- Work item -
From the line with "exec (.frameDiscarded bytes)" through the line with "supFrame kind body = [0xC3#8]", repeat the entries verbatim, both end lines included, and add nothing.

- Supplied data -
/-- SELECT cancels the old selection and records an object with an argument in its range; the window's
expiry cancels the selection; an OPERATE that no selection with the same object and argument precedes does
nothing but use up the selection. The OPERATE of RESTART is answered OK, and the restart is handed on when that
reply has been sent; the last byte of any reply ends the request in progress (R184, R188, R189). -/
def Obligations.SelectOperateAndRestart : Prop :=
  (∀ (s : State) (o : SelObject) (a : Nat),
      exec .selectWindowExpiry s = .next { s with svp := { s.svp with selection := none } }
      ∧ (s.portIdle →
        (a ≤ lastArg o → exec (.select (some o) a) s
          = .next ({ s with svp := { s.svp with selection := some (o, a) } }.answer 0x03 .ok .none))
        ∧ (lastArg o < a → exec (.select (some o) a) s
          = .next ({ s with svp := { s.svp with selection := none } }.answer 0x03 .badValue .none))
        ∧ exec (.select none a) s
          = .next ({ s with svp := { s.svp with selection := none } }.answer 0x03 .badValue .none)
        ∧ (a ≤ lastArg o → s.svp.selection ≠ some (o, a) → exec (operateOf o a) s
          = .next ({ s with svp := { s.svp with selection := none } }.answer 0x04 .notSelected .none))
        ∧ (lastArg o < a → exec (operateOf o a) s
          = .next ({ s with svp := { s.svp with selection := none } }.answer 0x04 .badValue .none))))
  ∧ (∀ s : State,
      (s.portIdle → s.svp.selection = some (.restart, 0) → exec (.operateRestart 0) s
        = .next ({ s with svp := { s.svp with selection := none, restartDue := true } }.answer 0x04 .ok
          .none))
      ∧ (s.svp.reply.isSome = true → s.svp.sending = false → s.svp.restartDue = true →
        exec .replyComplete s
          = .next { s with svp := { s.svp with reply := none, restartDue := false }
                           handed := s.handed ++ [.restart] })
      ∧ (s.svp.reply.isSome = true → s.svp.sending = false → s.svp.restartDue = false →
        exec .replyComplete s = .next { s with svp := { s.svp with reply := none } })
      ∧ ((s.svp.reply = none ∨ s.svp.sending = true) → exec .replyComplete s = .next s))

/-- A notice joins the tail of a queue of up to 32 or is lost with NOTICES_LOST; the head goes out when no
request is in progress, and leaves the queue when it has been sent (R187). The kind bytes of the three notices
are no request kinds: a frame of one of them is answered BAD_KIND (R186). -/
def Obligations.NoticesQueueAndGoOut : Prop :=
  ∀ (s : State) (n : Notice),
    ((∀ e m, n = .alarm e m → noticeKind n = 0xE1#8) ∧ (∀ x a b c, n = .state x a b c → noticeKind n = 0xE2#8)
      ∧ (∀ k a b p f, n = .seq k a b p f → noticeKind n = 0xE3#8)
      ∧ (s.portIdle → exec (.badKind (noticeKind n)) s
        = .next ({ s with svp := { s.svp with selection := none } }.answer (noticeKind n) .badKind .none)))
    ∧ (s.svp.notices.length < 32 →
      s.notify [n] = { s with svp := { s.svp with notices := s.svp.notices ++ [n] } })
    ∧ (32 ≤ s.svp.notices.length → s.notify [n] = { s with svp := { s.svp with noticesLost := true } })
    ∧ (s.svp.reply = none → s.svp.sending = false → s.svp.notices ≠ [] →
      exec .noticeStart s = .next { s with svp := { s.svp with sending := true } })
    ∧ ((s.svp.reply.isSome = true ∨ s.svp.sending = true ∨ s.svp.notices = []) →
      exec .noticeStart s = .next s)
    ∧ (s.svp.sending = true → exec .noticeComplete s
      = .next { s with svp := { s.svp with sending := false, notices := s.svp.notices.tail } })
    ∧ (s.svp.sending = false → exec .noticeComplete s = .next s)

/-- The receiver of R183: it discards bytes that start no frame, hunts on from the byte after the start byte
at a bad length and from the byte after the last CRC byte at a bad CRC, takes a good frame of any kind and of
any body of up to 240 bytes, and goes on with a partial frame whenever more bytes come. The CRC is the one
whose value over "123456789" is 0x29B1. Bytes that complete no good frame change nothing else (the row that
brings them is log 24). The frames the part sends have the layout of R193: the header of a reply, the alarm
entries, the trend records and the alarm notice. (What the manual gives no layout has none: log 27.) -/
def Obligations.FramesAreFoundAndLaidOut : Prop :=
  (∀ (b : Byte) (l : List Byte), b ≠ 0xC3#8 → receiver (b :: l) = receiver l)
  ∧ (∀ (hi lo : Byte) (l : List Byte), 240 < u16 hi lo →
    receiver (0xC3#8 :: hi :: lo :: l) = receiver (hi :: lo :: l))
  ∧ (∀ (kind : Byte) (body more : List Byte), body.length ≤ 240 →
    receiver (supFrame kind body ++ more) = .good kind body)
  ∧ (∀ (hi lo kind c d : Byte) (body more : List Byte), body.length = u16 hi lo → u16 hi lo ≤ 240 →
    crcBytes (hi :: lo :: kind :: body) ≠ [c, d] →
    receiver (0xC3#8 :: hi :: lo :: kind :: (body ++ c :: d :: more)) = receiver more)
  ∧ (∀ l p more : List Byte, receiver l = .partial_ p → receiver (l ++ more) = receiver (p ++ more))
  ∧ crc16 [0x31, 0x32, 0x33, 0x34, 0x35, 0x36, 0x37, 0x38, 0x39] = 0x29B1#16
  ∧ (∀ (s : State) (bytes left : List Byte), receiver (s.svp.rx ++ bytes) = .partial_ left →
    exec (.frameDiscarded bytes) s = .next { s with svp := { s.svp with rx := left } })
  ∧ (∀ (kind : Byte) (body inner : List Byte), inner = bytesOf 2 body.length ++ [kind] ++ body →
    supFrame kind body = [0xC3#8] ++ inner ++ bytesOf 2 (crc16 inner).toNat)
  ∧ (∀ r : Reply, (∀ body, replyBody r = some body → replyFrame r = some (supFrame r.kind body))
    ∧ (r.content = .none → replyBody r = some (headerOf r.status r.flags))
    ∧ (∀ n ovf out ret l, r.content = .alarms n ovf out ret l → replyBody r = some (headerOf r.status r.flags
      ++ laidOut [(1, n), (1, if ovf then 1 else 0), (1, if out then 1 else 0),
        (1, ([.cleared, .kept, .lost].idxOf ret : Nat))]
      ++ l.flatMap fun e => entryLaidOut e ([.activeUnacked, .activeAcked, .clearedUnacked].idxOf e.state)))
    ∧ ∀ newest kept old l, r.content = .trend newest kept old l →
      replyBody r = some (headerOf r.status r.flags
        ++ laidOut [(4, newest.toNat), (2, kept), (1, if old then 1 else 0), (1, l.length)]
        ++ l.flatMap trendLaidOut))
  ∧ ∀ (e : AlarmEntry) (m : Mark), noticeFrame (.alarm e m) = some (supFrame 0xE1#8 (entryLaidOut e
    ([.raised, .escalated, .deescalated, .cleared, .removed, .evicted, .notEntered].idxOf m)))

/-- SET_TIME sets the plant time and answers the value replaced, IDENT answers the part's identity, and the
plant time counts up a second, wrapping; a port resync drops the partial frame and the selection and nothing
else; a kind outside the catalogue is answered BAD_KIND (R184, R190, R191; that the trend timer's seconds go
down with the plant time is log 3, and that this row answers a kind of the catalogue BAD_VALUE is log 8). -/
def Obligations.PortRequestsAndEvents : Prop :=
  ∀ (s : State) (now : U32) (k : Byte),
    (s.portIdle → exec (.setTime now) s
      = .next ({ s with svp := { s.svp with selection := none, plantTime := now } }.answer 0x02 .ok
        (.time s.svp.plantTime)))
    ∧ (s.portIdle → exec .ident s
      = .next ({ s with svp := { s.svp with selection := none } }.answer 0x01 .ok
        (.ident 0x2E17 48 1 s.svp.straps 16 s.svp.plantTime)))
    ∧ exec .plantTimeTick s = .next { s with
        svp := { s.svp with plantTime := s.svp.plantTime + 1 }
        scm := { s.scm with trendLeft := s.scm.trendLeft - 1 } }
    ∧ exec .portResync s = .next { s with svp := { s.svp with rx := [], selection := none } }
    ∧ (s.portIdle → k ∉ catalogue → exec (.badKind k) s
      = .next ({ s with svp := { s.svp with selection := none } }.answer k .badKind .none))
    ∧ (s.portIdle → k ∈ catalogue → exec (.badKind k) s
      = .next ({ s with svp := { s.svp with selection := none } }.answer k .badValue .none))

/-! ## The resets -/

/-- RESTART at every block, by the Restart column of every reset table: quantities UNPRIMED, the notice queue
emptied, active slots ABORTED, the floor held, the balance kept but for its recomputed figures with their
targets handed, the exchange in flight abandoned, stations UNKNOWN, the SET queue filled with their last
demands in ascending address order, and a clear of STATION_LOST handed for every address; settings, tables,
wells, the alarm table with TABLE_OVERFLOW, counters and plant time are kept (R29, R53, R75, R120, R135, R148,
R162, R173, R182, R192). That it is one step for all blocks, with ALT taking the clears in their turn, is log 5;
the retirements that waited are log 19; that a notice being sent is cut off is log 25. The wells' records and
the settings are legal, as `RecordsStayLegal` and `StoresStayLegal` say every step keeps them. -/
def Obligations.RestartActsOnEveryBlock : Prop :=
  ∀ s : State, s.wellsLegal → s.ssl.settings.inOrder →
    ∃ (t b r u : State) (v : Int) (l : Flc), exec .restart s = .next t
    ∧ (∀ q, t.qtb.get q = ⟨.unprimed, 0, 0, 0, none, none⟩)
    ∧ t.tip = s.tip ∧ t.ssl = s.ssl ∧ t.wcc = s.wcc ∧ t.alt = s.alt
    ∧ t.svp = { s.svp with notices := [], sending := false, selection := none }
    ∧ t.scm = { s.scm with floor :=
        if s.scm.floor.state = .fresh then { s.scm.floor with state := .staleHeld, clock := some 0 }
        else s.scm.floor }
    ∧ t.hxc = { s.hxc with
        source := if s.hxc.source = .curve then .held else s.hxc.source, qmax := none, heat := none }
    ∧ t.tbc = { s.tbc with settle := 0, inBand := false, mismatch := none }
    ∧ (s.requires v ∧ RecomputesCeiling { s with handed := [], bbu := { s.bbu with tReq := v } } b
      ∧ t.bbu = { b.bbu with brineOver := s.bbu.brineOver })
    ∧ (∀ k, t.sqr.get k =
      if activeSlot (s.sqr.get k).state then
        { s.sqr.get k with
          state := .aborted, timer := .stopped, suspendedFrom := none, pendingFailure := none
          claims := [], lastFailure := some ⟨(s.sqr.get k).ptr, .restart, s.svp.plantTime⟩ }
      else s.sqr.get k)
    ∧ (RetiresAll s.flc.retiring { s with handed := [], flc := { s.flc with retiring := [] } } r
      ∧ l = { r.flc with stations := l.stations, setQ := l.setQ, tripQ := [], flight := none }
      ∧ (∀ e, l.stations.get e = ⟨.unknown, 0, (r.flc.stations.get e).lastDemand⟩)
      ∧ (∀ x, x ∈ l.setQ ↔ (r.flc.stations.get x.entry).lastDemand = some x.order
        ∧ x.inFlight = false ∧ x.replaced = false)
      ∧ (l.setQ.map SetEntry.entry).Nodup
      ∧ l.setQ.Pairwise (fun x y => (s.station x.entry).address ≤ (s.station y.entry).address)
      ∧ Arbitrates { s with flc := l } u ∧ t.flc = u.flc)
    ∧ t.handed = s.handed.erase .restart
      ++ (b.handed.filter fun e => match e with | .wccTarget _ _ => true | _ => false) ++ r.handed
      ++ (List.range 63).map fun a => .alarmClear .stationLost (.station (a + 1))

- Result for this exercise -
    exec (.frameDiscarded bytes) s = .next { s with svp := { s.svp with rx := left } })
  ∧ (∀ (kind : Byte) (body inner : List Byte), inner = bytesOf 2 body.length ++ [kind] ++ body →
    supFrame kind body = [0xC3#8] ++ inner ++ bytesOf 2 (crc16 inner).toNat)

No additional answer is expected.